*YOUR ASSIGNMENT*:
Looking at the listing below, retype exactly the lines starting at the one containing "at the state" and ending at the one containing "not the document's. -/", both included, and nothing else.
********
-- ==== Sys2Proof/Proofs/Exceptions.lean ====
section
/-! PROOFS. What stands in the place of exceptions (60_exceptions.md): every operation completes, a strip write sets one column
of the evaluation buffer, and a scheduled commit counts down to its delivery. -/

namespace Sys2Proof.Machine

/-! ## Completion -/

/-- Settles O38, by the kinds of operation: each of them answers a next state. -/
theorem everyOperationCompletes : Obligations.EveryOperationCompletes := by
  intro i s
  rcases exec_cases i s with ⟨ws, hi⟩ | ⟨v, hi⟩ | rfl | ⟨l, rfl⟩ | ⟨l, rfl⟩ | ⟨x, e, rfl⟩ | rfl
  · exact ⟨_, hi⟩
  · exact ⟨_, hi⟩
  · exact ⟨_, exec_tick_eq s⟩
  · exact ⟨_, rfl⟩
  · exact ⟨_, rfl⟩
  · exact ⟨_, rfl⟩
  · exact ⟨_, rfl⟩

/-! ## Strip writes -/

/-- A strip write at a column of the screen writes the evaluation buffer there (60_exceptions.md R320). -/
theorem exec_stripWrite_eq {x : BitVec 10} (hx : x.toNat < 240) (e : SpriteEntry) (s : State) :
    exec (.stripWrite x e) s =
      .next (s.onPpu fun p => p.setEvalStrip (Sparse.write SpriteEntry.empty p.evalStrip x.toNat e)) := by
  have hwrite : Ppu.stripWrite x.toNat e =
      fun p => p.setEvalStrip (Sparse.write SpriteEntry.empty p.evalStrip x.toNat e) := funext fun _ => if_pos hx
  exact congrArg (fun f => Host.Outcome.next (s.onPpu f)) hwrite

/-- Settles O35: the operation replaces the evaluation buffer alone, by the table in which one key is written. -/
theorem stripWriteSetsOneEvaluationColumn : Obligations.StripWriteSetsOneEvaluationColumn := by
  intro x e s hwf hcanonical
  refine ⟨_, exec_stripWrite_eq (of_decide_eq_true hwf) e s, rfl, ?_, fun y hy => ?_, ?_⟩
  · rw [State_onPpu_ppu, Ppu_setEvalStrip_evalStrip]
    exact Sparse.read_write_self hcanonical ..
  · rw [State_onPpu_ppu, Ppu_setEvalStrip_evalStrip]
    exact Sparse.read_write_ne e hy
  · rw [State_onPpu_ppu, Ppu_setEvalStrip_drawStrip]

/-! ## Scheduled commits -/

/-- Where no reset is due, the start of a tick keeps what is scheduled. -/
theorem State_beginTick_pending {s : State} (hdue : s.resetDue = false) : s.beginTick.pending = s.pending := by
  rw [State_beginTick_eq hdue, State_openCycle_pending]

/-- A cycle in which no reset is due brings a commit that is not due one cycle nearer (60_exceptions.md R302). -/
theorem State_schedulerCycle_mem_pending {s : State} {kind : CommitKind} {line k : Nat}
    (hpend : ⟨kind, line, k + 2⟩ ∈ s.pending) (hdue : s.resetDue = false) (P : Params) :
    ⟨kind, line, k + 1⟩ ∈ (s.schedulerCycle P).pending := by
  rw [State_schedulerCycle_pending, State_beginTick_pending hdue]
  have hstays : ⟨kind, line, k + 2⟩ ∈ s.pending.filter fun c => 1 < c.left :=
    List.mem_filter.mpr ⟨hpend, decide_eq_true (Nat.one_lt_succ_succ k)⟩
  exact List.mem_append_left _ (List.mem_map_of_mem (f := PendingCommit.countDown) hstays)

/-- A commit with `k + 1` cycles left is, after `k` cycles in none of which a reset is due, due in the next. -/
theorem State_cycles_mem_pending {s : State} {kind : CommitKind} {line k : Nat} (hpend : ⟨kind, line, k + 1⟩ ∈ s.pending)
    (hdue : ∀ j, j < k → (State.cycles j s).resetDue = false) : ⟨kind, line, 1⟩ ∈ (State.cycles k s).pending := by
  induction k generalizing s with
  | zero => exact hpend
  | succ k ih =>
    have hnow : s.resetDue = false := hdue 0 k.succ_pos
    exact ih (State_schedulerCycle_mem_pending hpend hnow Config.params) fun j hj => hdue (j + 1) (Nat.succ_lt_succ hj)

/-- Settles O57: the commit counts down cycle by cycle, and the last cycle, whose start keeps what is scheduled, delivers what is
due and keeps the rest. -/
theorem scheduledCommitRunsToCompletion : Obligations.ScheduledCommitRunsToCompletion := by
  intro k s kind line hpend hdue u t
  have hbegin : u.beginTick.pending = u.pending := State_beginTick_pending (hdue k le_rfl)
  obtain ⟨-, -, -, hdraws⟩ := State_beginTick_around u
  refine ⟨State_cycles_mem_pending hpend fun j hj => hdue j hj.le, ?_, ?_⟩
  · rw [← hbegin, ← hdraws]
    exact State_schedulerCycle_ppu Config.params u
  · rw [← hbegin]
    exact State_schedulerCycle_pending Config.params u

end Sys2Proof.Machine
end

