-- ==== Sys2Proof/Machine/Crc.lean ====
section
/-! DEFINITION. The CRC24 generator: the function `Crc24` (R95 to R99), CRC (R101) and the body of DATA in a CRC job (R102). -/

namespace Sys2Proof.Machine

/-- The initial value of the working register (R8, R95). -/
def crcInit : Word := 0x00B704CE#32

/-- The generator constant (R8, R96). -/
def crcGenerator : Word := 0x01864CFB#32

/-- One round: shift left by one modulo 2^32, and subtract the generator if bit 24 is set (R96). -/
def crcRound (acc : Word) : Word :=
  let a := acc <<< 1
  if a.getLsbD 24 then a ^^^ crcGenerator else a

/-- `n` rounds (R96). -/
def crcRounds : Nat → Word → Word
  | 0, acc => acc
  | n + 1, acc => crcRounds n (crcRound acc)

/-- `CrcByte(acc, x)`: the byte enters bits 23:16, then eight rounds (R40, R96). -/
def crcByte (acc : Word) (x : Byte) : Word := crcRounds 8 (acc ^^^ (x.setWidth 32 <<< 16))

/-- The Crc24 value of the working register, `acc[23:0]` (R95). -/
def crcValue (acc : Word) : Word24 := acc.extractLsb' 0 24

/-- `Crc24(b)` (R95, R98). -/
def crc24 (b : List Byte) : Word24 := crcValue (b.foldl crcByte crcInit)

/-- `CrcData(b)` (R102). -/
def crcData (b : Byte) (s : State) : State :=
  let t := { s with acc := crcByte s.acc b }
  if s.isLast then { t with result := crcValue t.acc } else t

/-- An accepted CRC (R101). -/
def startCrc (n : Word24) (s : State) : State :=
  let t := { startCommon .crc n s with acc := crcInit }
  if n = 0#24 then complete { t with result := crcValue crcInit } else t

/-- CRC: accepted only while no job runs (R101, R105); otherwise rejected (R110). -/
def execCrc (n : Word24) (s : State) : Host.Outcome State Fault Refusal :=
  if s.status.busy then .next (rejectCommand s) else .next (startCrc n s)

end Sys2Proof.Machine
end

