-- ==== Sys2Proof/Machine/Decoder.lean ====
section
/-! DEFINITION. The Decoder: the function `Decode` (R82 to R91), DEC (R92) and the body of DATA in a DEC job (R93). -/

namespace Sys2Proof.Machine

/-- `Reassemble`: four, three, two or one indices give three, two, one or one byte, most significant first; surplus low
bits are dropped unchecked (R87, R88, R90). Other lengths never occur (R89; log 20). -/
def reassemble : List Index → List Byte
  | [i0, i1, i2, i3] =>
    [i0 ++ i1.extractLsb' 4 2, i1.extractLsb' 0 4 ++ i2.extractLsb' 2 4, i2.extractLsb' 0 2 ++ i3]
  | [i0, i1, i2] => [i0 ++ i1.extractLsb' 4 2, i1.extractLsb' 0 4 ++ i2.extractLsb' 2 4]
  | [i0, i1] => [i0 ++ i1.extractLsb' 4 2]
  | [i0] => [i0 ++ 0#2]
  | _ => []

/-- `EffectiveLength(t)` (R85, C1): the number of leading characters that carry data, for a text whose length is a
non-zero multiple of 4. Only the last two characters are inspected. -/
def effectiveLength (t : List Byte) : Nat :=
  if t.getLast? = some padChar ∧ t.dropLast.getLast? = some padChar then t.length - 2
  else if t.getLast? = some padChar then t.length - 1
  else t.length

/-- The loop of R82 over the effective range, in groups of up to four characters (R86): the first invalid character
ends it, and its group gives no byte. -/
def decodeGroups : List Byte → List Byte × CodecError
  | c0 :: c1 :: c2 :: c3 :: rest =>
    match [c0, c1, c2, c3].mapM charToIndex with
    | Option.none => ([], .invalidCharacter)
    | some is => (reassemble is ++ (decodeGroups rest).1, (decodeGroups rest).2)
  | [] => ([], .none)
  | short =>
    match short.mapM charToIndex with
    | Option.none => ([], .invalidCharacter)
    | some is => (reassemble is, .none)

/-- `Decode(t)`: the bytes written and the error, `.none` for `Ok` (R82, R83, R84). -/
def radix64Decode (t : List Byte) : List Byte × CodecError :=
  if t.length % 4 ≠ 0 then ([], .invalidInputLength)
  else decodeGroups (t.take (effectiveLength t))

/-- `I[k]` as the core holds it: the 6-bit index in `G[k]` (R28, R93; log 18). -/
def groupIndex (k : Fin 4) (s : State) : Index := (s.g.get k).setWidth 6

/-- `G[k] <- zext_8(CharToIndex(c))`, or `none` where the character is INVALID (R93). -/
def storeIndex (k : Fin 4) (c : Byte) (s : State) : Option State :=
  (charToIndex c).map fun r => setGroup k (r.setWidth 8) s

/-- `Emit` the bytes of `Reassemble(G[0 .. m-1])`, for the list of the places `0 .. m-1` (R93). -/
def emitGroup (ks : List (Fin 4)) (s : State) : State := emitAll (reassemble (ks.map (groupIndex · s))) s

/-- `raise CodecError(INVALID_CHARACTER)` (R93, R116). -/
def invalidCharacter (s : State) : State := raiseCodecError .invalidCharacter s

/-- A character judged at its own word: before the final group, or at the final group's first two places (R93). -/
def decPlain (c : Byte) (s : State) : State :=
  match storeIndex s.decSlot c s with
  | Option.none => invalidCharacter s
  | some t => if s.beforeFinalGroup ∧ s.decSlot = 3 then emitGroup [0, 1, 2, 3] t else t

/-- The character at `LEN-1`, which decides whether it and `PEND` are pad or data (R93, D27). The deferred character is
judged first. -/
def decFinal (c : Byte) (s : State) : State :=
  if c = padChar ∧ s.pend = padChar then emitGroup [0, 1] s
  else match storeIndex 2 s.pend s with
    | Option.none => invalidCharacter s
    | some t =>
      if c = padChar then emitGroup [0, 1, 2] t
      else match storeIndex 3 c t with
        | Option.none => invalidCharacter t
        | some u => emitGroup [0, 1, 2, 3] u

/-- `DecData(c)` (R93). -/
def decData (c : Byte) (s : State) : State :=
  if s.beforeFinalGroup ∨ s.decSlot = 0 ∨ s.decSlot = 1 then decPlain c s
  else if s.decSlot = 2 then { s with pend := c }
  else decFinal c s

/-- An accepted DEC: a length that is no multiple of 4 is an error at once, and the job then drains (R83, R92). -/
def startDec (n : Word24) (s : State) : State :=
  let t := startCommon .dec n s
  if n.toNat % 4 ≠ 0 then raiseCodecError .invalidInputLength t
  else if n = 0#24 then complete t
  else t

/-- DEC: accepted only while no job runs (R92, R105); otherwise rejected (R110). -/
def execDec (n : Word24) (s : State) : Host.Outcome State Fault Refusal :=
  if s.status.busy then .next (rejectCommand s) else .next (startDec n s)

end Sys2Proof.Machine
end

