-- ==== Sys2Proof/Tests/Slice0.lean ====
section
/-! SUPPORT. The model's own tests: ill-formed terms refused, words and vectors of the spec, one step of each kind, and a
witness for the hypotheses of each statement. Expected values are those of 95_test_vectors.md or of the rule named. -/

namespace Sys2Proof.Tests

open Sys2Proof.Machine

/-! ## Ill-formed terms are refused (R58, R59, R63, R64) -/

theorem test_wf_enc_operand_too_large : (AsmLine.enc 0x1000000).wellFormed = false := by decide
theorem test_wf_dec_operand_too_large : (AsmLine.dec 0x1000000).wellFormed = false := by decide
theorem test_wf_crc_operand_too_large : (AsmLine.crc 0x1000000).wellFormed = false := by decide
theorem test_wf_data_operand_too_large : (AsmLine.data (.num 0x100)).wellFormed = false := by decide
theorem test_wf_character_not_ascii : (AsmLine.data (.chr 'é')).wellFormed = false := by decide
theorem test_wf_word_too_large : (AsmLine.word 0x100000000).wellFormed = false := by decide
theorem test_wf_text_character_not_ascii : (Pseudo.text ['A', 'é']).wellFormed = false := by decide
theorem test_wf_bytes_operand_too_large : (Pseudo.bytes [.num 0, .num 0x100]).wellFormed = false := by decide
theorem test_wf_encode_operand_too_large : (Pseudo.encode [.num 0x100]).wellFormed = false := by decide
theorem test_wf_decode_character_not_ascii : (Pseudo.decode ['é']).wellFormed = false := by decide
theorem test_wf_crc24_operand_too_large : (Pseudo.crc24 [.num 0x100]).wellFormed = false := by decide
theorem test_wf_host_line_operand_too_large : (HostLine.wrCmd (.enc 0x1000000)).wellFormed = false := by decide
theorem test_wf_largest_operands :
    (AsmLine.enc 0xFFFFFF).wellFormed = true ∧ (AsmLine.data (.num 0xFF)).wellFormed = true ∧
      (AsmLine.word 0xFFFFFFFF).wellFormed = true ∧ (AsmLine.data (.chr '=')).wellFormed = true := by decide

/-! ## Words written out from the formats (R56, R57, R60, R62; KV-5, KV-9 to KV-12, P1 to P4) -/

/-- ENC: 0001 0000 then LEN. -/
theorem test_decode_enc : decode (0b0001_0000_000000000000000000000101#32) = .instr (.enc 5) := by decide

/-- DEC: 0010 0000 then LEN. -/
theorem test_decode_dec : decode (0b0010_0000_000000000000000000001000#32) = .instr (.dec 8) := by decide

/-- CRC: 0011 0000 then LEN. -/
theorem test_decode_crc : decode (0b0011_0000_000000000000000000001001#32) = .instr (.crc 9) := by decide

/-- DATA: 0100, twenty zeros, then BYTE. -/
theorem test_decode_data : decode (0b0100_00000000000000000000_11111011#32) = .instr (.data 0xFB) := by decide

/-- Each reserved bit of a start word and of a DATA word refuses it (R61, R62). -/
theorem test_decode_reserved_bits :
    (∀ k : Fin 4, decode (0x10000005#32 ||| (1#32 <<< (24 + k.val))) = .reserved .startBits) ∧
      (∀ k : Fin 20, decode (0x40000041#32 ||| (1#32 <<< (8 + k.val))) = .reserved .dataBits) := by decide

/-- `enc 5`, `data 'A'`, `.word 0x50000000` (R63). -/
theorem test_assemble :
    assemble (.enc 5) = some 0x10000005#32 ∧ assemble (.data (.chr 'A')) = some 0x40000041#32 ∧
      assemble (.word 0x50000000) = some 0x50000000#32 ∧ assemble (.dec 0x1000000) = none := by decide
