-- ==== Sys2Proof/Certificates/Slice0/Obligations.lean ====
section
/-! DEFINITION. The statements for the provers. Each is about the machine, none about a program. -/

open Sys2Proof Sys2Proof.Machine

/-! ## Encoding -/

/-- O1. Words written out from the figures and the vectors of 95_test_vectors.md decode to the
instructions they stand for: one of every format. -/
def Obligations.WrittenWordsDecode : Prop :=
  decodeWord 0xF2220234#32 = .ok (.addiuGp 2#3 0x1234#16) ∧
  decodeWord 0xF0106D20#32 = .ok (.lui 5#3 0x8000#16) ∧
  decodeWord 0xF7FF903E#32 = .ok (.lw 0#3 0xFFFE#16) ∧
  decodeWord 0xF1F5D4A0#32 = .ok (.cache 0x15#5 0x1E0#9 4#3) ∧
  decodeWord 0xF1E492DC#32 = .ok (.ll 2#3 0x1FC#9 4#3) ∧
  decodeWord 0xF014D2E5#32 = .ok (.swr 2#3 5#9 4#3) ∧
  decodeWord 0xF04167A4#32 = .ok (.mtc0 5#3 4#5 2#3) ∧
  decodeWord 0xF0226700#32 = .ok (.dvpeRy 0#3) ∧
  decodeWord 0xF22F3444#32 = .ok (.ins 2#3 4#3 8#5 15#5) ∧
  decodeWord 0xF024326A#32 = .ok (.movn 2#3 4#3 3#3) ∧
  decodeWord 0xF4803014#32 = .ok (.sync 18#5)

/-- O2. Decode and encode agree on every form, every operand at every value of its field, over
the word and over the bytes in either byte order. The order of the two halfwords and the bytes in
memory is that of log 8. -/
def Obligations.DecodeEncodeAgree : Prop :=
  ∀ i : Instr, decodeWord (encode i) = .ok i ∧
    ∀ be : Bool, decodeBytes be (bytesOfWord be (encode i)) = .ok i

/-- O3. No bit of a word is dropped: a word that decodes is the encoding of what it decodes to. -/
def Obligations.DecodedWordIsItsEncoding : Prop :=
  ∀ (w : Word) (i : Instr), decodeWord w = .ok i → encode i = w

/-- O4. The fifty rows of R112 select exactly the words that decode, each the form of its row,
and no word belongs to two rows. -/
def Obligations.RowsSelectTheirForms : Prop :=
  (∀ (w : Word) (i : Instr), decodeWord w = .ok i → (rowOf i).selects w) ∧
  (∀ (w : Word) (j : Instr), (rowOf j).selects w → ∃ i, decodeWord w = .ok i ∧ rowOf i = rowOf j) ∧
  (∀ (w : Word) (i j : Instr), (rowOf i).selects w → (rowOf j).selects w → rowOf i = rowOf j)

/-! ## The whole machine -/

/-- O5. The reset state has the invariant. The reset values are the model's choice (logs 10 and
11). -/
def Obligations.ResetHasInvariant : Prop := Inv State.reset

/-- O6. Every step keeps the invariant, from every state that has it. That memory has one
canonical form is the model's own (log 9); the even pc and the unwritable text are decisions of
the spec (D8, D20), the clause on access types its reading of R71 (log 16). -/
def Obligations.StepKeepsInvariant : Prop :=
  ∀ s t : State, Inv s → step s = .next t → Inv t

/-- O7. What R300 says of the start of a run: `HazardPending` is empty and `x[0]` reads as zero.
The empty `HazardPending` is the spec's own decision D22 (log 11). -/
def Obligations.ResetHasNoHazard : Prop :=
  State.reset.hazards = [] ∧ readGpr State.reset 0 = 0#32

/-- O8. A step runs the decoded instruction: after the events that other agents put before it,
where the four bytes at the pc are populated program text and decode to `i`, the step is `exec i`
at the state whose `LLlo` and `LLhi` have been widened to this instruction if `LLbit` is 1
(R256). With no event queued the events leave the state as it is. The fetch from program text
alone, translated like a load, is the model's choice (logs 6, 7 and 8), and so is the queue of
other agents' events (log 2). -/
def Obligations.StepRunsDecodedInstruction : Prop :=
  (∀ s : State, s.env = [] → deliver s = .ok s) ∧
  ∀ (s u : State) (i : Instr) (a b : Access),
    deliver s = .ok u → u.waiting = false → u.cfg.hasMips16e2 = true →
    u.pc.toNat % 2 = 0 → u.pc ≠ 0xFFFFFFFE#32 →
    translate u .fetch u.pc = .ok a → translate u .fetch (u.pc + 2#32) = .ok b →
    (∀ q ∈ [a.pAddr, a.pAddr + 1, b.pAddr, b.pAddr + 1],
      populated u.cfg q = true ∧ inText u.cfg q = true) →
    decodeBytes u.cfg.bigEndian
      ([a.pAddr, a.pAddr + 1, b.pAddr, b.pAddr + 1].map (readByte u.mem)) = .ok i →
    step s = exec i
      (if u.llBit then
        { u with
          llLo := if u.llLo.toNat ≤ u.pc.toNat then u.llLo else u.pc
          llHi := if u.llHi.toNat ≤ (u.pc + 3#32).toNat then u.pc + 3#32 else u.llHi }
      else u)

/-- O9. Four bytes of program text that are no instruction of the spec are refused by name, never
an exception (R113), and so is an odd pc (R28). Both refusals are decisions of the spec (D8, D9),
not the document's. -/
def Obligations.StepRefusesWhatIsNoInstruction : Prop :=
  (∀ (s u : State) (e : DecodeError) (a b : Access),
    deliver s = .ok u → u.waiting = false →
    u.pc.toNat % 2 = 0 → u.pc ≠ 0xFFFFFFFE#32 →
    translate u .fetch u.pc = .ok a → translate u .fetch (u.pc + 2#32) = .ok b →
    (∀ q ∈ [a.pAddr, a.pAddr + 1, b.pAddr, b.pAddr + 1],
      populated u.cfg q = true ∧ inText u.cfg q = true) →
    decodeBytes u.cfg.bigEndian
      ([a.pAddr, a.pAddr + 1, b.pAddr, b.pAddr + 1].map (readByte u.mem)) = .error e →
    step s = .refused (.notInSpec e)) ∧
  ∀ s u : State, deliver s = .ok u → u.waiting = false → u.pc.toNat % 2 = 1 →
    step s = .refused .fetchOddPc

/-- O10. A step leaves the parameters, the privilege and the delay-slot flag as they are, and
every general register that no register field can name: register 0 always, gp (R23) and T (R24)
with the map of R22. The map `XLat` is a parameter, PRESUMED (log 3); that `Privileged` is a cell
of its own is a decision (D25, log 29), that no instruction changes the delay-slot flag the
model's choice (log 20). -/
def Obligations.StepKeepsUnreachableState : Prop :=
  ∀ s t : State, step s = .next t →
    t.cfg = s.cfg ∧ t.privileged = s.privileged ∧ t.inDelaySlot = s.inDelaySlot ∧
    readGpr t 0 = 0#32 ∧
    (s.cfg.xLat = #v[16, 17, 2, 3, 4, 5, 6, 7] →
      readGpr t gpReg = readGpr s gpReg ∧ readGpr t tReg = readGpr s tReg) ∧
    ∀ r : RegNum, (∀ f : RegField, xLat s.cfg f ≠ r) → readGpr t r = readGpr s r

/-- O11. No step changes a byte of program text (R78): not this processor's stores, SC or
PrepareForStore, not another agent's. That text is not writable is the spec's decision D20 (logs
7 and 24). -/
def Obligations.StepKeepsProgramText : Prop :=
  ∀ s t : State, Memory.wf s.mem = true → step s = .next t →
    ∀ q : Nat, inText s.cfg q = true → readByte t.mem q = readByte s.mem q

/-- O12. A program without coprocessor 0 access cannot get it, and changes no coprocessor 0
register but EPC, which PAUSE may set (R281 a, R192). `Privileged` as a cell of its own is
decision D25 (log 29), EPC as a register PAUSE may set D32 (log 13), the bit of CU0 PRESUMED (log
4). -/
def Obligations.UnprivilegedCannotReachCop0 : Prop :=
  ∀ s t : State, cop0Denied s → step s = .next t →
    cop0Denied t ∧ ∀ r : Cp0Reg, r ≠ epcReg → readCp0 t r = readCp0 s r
********
*TASK RESPONSE*:
at the state whose `LLlo` and `LLhi` have been widened to this instruction if `LLbit` is 1
(R256). With no event queued the events leave the state as it is. The fetch from program text
alone, translated like a load, is the model's choice (logs 6, 7 and 8), and so is the queue of
other agents' events (log 2). -/
def Obligations.StepRunsDecodedInstruction : Prop :=
  (∀ s : State, s.env = [] → deliver s = .ok s) ∧
  ∀ (s u : State) (i : Instr) (a b : Access),
    deliver s = .ok u → u.waiting = false → u.cfg.hasMips16e2 = true →
    u.pc.toNat % 2 = 0 → u.pc ≠ 0xFFFFFFFE#32 →
    translate u .fetch u.pc = .ok a → translate u .fetch (u.pc + 2#32) = .ok b →
    (∀ q ∈ [a.pAddr, a.pAddr + 1, b.pAddr, b.pAddr + 1],
      populated u.cfg q = true ∧ inText u.cfg q = true) →
    decodeBytes u.cfg.bigEndian
      ([a.pAddr, a.pAddr + 1, b.pAddr, b.pAddr + 1].map (readByte u.mem)) = .ok i →
    step s = exec i
      (if u.llBit then
        { u with
          llLo := if u.llLo.toNat ≤ u.pc.toNat then u.llLo else u.pc
          llHi := if u.llHi.toNat ≤ (u.pc + 3#32).toNat then u.pc + 3#32 else u.llHi }
      else u)

/-- O9. Four bytes of program text that are no instruction of the spec are refused by name, never
an exception (R113), and so is an odd pc (R28). Both refusals are decisions of the spec (D8, D9),
not the document's. -/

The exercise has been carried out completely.